§ **Task objective**:
Once the line containing "((e.1.role == .endpoint" has been printed, stop; print every line before it exactly, starting at the top of the material below.

(Beginning of Supplied records)

/-! ### Frames of an admitted generation -/

/-- The surveying member or child a SURVEY frame comes from, with its place in the member table (R71). -/
def surveySource (c : Ctx) (port : Nat) : Option (Member × Nat) :=
  c.entries.zipIdx.find? fun e => e.1.port == port && c.kind == .reduce &&
    ((e.1.role == .endpoint && e.1.rankCount > 0) || e.1.role == .child)

/-- The direction in which a frame opens its generation: down from the parent, up from a member or child (R61). -/
def openingHow (parent : Bool) : How := if parent then .explicit else .implicit

section
variable {rx : Rx} {u w : State} {t : Nat} {g : BitVec 32} {v : Traverse} {c : Ctx} {x : Gen}

theorem surveyEffect_closed (hv : u.traverse rx.frame.traverse = none) :
    surveyEffect rx u = u.bump Counter.discardClosed rx.frame.traverse := by
  unfold surveyEffect
  simp only [hv]

theorem surveyEffect_admitted {m : Member} {i : Nat} (ht : t = rx.frame.traverse) (hg : g = rx.frame.gen) (hv : u.traverse t = some v)
    (hc : c = v.ctxAt g) (hm : surveySource c rx.port = some (m, i)) (ha : admitGen t g false .implicit none rx.port u = (w, true))
    (hx : w.genOf t g = some x) :
    surveyEffect rx u = if !c.surveys then abortGen t g 6 rx.port noChain w
      else if x.phase ≠ .surveying ∨ (x.progress.getD i {}).surveyed then abortGen t g 5 rx.port noChain w
      else settleSurvey t g (w.setGen t g fun x =>
        { x with survey := max x.survey rx.frame.survey
                 progress := lmap i (fun p => { p with surveyed := true, lastAt := w.clock }) x.progress }) := by
  subst ht hg hc
  unfold surveySource at hm
  unfold surveyEffect
  simp only [hv, hm, ha, hx, Bool.not_true, Bool.false_eq_true, if_false]

theorem openEffect_admitted (ht : t = rx.frame.traverse) (hg : g = rx.frame.gen) (hv : u.traverse t = some v) (hc : c = v.ctxAt g)
    (hp : c.fromParent rx.port = true ∨ (c.entryAt rx.port).isSome = true)
    (ha : admitGen t g (c.fromParent rx.port) (openingHow (c.fromParent rx.port)) (if c.dmode = .fixed then some rx.frame.datum else none)
      rx.port u = (w, true)) (hx : w.genOf t g = some x) {z : State}
    (hz : z = if (v.gen? g).isSome then sendOpen t (openingHow (c.fromParent rx.port)) g c x.datum w else w) :
    openEffect rx u = if c.dmode ≠ .survey ∧ rx.frame.datum ≠ x.datum then abortGen t g 6 rx.port noChain w
      else if c.fromParent rx.port then z else touchMember t g rx.port z := by
  subst ht hg hc hz
  have hfrom : ¬ ((!(v.ctxAt rx.frame.gen).fromParent rx.port) = true ∧ ((v.ctxAt rx.frame.gen).entryAt rx.port).isNone = true) := by
    rcases hp with hparent | hmember
    · simp [hparent]
    · obtain ⟨i, hi⟩ := Option.isSome_iff_exists.1 hmember
      simp [hi]
  unfold openingHow at ha ⊢
  unfold openEffect
  simp only [hv, if_neg hfrom, ha, hx, Bool.not_true, Bool.false_eq_true, if_false]

theorem datumEffect_admitted (ht : t = rx.frame.traverse) (hg : g = rx.frame.gen) (hv : u.traverse t = some v) (hc : c = v.ctxAt g)
    (hp : c.fromParent rx.port = true) (ha : admitGen t g true .explicit (some rx.frame.datum) rx.port u = (w, true))
    (hx : w.genOf t g = some x) :
    datumEffect rx u = if x.phase = .surveying then
        sendControl 0 3 t g rx.frame.datum 0 [] c.downPorts (w.setGen t g fun x => { x with phase := .open_, datum := rx.frame.datum })
      else if (v.gen? g).isNone then sendControl 0 3 t g rx.frame.datum 0 [] c.downPorts w else w := by
  subst ht hg hc
  unfold datumEffect
  simp only [hv, hp, ha, hx, Bool.not_true, Bool.false_eq_true, if_false]

end

/-! ### O57 -/

/-- Settles O57: each clause is what the frame does to the generation it is admitted to. -/
theorem surveyOpenDatumComplete : Obligations.SurveyOpenDatumComplete := by
  unfold Obligations.SurveyOpenDatumComplete
  refine ⟨?survey, ?open_, ?datum, ?closed⟩
  case survey =>
    intro s die rx u v t g c m i w x hd hu ht hg hv hc hm ha hx
    rw [exec_surveyFrame hd, ← hu, surveyEffect_admitted ht hg hv hc hm ha hx]
  case open_ =>
    intro s die rx u v t g c w x hd hu ht hg hv hc hp ha hx
    refine ⟨_, _, rfl, rfl, ?_⟩
    rw [exec_openFrame hd, ← hu, openEffect_admitted ht hg hv hc hp ha hx rfl]
    rfl
  case datum =>
    intro s die rx u v t g c w x hd hu ht hg hv hc hp ha hx
    rw [exec_datumFrame hd, ← hu, datumEffect_admitted ht hg hv hc hp ha hx]
  case closed =>
    intro s die rx u hd hu hv
    rw [exec_surveyFrame hd, ← hu, surveyEffect_closed hv]

end Sys2Proof.Proofs
end

section
/-! Verdicts (R65-R68), abort requests (R66, R67), the order of causes (Table 3.8, log 59), the queries of R113, and O58, assembled from them. -/
namespace Sys2Proof.Proofs
open Sys2Proof.Machine Sys2Proof.Laws

section
variable {rx : Rx} {s u w : State} {t : Nat} {g : BitVec 32} {v : Traverse} {c : Ctx}

/-! ### Verdicts from the parent (R65, R66, R68) -/

theorem doneEffect_admitted (ha : admitVerdict rx.frame.traverse rx.frame.gen rx.port u = (w, true)) :
    doneEffect rx u = completeHere rx.frame.traverse rx.frame.gen rx.frame.survey w := by
  unfold doneEffect
  rw [ha]
  rfl

theorem abortCommonEffect_admitted (ha : admitVerdict rx.frame.traverse rx.frame.gen rx.port u = (w, true)) :
    abortCommonEffect rx u = abortedHere rx.frame.traverse rx.frame.gen (abortRecOf rx.frame.payload) w := by
  unfold abortCommonEffect
  rw [ha]
  rfl

theorem abortCommonEffect_refused (ha : admitVerdict rx.frame.traverse rx.frame.gen rx.port u = (w, false)) :
    abortCommonEffect rx u = w := by
  unfold abortCommonEffect
  rw [ha]
  rfl

/-! ### Abort requests (R66, R80) -/

/-- The generation is complete at its root: a request to abort it comes too late (R66). -/
def abortTooLate (v : Traverse) (g : BitVec 32) : Prop :=
  (v.ctxAt g).isRoot = true ∧ ((v.gen? g).any (·.phase == .complete) || v.completed? g) = true

theorem abortReqEffect_late (ht : t = rx.frame.traverse) (hg : g = rx.frame.gen) (hv : u.traverse t = some v)
    (hm : ((v.ctxAt g).entryAt rx.port).isSome = true) (hl : abortTooLate v g) : abortReqEffect rx u = u.bump Counter.abortReqLate t := by
  subst ht hg
  obtain ⟨i, hi⟩ := Option.isSome_iff_exists.1 hm
  unfold abortReqEffect
  simp only [hv, hi, Option.isNone_some, Bool.false_eq_true, if_false]
  exact if_pos hl

/-- A request that is not too late meets the generation's state (R80). -/
theorem abortReqEffect_refused (ht : t = rx.frame.traverse) (hg : g = rx.frame.gen) (hv : u.traverse t = some v)
    (hm : ((v.ctxAt g).entryAt rx.port).isSome = true) (hl : ¬ abortTooLate v g)
    (ha : admitGen t g false .implicit none rx.port u = (w, false)) : abortReqEffect rx u = w := by
  subst ht hg
  obtain ⟨i, hi⟩ := Option.isSome_iff_exists.1 hm
  unfold abortTooLate at hl
  unfold abortReqEffect
  simp only [hv, hi, Option.isNone_some, Bool.false_eq_true, if_false, if_neg hl, ha, Bool.not_false, if_true]

/-- Of an open generation it goes on toward the root, which aborts (R66). -/
theorem abortReqEffect_admitted (ht : t = rx.frame.traverse) (hg : g = rx.frame.gen) (hv : u.traverse t = some v)
    (hm : ((v.ctxAt g).entryAt rx.port).isSome = true) (hl : ¬ abortTooLate v g)
    (ha : admitGen t g false .implicit none rx.port u = (w, true)) :
    abortReqEffect rx u = if (v.ctxAt g).isRoot then finishAborted t g rx.port (abortRecOf rx.frame.payload) w
      else sendToward (w.homePort t) rx.frame (v.ctxAt g).uptree w := by
  subst ht hg
  obtain ⟨i, hi⟩ := Option.isSome_iff_exists.1 hm
  unfold abortTooLate at hl
  unfold abortReqEffect
  simp only [hv, hi, Option.isNone_some, Bool.false_eq_true, if_false, if_neg hl, ha, Bool.not_true]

(End of Supplied records)

§ **Exercise response**:
/-! ### Frames of an admitted generation -/

/-- The surveying member or child a SURVEY frame comes from, with its place in the member table (R71). -/
def surveySource (c : Ctx) (port : Nat) : Option (Member × Nat) :=
  c.entries.zipIdx.find? fun e => e.1.port == port && c.kind == .reduce &&
    ((e.1.role == .endpoint && e.1.rankCount > 0) || e.1.role == .child)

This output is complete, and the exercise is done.